TASK GOAL - Scan the records below. Copy every line in which the word "createFails" appears.

[Stored items]
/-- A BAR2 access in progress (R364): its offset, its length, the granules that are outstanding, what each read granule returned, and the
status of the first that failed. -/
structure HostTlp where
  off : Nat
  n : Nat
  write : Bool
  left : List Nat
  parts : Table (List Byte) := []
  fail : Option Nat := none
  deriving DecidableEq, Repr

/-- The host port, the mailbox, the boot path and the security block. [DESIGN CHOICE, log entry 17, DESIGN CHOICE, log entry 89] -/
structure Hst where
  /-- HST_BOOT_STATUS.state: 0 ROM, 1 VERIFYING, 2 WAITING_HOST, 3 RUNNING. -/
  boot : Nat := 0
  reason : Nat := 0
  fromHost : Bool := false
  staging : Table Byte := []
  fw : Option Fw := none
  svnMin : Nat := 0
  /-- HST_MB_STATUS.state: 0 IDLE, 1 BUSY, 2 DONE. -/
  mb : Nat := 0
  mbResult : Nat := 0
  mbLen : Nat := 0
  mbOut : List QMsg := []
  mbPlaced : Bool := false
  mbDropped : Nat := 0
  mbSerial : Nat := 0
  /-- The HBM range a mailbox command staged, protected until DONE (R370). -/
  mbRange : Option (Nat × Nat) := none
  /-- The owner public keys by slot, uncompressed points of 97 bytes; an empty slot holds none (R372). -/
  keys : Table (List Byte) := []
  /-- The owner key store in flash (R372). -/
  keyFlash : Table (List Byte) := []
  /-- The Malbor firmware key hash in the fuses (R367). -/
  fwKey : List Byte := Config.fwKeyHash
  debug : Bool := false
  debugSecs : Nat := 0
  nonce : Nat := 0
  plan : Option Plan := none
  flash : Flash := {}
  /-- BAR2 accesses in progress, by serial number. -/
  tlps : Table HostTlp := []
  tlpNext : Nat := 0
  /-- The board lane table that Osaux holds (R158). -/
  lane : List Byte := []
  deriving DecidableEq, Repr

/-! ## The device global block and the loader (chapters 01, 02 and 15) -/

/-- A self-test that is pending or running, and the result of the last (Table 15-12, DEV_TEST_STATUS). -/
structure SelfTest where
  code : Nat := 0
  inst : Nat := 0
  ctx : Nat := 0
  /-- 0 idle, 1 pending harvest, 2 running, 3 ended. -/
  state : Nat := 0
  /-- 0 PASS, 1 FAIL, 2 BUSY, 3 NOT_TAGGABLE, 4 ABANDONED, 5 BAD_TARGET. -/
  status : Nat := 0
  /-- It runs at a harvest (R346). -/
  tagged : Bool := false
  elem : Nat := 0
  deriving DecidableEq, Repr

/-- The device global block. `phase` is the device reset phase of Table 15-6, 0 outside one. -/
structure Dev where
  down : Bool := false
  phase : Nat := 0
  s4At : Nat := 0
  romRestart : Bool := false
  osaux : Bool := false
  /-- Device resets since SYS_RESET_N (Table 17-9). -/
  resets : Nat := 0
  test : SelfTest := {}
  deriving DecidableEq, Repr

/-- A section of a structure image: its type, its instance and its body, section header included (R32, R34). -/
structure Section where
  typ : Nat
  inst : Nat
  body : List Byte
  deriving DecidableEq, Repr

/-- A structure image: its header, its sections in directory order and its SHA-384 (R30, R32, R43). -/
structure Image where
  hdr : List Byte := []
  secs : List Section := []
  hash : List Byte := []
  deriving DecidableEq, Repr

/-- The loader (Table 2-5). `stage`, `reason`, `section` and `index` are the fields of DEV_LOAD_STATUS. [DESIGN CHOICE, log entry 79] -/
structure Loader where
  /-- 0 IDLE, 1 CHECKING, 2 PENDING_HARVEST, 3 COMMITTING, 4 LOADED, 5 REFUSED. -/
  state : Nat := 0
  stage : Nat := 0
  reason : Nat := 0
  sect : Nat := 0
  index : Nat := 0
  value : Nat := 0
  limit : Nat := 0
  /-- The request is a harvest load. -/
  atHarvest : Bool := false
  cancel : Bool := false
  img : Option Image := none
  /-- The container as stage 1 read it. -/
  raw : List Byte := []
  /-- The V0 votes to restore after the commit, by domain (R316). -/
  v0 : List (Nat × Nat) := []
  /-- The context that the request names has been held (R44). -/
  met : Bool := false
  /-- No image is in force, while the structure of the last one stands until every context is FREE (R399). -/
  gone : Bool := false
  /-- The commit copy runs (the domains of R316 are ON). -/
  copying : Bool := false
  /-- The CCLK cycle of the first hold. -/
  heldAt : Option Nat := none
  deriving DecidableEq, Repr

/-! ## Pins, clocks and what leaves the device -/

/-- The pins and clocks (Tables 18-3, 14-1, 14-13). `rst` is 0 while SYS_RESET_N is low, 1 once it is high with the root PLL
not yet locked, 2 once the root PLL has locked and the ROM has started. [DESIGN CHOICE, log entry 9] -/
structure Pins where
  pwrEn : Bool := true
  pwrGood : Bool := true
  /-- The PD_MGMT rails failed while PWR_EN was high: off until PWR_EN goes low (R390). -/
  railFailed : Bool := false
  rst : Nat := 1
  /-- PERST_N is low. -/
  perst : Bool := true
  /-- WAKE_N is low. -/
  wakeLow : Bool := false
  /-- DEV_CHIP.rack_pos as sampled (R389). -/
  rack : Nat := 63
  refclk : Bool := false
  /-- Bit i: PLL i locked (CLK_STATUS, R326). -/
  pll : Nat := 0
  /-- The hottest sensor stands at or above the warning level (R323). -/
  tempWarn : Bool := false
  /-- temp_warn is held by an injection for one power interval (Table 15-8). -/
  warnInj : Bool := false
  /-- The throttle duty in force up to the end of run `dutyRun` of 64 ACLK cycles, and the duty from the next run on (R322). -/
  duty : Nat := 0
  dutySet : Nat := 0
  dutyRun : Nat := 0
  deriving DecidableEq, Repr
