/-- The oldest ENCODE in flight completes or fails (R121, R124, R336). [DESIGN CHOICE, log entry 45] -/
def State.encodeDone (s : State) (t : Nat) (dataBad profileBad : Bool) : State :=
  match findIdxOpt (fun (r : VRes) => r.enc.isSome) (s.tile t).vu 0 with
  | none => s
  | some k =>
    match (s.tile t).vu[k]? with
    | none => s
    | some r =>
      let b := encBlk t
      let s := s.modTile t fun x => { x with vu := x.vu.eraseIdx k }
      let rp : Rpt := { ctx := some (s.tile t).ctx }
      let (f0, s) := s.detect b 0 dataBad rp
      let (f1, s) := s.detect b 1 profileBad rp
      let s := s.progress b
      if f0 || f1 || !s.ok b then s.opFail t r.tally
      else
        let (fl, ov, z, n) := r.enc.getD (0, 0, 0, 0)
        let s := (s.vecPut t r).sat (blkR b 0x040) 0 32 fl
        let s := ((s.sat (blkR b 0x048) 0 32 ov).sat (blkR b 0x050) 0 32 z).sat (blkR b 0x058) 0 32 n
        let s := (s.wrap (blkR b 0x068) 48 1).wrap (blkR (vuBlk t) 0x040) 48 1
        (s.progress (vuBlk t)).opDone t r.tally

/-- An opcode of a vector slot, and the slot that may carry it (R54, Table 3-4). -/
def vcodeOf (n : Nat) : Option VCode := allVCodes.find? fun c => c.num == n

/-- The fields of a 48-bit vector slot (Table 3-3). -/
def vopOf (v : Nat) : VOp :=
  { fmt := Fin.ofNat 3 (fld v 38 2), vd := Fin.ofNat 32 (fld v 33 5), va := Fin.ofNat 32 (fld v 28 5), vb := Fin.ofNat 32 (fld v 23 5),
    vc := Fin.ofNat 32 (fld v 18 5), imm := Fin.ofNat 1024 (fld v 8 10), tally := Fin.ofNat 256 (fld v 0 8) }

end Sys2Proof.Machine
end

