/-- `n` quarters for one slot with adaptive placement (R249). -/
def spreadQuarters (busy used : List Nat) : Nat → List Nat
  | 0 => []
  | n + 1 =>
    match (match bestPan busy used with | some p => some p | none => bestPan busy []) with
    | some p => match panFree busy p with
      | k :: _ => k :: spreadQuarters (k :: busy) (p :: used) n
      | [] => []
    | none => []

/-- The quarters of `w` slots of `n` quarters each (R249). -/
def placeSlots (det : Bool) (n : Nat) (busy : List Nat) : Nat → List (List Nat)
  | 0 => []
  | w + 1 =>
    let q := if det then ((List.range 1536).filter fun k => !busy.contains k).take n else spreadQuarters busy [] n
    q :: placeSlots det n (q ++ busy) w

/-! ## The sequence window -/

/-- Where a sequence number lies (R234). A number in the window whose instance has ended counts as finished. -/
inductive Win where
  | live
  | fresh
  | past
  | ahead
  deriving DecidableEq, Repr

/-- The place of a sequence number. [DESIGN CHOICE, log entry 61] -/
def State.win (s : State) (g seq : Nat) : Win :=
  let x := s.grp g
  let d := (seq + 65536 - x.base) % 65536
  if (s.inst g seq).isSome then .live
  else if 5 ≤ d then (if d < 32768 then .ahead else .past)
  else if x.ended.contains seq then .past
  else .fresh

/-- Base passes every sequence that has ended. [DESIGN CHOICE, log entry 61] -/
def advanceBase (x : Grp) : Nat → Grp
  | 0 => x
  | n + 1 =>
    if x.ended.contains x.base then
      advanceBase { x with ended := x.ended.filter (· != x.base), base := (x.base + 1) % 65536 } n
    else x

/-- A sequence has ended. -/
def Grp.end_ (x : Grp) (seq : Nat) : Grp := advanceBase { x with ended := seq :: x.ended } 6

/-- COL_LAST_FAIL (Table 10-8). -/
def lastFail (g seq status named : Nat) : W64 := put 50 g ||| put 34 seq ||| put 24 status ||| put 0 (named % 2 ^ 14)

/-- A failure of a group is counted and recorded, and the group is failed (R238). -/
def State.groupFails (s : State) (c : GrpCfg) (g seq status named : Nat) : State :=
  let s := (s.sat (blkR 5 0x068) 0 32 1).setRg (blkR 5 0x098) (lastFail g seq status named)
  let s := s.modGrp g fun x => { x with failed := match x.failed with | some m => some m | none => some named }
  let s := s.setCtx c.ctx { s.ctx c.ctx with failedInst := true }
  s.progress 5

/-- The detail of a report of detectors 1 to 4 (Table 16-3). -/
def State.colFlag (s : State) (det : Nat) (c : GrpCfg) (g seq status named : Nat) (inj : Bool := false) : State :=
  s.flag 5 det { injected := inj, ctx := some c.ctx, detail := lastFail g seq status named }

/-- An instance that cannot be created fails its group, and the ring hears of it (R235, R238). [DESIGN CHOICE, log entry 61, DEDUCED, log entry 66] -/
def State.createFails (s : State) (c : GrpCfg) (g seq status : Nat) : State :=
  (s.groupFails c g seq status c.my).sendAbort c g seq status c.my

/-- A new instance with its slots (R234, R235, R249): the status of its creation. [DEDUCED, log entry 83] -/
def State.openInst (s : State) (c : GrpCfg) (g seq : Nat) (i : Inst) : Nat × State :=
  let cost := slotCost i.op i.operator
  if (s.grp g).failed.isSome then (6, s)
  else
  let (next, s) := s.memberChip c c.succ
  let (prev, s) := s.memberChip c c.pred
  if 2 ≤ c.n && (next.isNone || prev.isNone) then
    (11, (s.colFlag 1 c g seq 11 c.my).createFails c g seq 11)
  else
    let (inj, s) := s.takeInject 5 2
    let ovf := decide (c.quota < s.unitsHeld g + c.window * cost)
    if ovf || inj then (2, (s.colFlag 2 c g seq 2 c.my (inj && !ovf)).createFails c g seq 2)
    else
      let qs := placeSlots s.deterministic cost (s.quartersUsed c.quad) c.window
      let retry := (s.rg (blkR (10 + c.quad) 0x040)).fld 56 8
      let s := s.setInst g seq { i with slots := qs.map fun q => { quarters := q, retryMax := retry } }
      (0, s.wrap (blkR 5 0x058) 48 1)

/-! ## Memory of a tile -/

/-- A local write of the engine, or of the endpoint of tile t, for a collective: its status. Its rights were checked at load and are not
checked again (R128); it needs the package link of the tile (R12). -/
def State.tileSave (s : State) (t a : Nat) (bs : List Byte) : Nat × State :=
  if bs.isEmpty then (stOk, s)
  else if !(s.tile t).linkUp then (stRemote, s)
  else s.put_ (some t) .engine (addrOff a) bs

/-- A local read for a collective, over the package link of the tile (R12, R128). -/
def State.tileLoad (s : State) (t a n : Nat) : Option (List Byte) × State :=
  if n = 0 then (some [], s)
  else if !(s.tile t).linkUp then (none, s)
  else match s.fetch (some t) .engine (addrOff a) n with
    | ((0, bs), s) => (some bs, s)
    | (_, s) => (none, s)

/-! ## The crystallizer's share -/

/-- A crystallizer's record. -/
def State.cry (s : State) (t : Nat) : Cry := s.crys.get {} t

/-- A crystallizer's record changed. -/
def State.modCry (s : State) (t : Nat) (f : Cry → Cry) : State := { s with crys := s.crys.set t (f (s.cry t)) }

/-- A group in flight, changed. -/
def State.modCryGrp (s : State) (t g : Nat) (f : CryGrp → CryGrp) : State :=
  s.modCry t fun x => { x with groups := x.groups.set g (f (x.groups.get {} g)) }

WRITTEN REPLY -
def State.createFails (s : State) (c : GrpCfg) (g seq status : Nat) : State :=
    (11, (s.colFlag 1 c g seq 11 c.my).createFails c g seq 11)
    if ovf || inj then (2, (s.colFlag 2 c g seq 2 c.my (inj && !ovf)).createFails c g seq 2)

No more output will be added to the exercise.